The problem: Look for the word "using" in the entries below, then copy every line that has it.

Saved entries:
[Start of Attachment]

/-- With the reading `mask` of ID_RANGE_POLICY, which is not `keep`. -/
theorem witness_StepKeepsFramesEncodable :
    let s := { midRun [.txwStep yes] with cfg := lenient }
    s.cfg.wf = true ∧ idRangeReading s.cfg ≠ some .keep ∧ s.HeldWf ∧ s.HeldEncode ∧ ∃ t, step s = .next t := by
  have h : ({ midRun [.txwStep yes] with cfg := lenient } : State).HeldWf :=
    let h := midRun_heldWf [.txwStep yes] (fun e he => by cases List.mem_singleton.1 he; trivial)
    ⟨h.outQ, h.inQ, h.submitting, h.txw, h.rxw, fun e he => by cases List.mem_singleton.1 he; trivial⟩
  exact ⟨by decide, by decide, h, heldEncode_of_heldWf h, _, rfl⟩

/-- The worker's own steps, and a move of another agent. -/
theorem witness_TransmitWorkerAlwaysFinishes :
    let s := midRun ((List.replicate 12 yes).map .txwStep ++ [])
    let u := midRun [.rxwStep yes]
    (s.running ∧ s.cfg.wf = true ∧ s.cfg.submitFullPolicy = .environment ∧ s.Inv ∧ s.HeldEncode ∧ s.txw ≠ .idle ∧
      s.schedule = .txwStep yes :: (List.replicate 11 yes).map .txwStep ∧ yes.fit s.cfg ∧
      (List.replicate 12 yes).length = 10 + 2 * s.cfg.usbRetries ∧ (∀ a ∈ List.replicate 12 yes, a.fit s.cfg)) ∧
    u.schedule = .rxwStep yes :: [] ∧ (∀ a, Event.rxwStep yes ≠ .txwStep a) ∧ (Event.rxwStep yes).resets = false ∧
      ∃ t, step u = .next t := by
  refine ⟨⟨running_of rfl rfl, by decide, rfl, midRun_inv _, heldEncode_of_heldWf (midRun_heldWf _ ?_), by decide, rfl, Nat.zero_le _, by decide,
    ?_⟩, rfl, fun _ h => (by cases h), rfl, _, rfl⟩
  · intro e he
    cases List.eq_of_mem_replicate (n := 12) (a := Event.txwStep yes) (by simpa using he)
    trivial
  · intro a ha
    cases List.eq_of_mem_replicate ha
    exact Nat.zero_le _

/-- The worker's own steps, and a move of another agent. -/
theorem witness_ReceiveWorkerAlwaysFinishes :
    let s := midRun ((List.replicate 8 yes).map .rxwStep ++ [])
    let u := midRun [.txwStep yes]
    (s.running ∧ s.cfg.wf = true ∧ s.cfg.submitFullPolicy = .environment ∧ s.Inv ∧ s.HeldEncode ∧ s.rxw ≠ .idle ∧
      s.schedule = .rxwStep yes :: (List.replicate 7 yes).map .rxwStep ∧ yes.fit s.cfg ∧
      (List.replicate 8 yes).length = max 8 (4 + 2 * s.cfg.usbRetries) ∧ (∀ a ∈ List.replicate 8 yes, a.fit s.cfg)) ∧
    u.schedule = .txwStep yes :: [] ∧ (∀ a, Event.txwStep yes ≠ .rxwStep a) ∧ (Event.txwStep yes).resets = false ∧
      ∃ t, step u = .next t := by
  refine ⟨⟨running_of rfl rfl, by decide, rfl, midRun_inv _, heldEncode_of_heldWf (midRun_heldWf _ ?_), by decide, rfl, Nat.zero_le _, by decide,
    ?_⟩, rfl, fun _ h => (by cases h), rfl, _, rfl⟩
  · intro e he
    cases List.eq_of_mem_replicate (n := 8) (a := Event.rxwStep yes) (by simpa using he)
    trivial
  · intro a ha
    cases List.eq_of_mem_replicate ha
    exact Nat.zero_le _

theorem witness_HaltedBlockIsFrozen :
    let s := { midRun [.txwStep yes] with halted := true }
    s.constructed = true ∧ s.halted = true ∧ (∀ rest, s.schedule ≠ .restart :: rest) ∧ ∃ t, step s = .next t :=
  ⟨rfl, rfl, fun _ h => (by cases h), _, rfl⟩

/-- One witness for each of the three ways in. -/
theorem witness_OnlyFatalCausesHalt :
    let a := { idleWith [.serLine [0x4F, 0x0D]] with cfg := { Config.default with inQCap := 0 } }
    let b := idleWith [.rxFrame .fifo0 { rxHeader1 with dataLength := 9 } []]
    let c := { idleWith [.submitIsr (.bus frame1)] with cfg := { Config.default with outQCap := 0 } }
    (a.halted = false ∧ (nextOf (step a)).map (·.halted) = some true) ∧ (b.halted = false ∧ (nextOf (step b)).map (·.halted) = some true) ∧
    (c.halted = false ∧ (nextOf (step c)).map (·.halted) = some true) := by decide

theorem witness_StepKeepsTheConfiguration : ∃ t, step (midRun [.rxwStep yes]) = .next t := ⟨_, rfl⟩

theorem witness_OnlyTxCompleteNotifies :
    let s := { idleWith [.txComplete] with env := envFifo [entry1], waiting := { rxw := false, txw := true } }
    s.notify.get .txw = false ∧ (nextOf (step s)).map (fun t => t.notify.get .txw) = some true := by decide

[End of Attachment]

Task result:
    cases List.eq_of_mem_replicate (n := 12) (a := Event.txwStep yes) (by simpa using he)
    cases List.eq_of_mem_replicate (n := 8) (a := Event.rxwStep yes) (by simpa using he)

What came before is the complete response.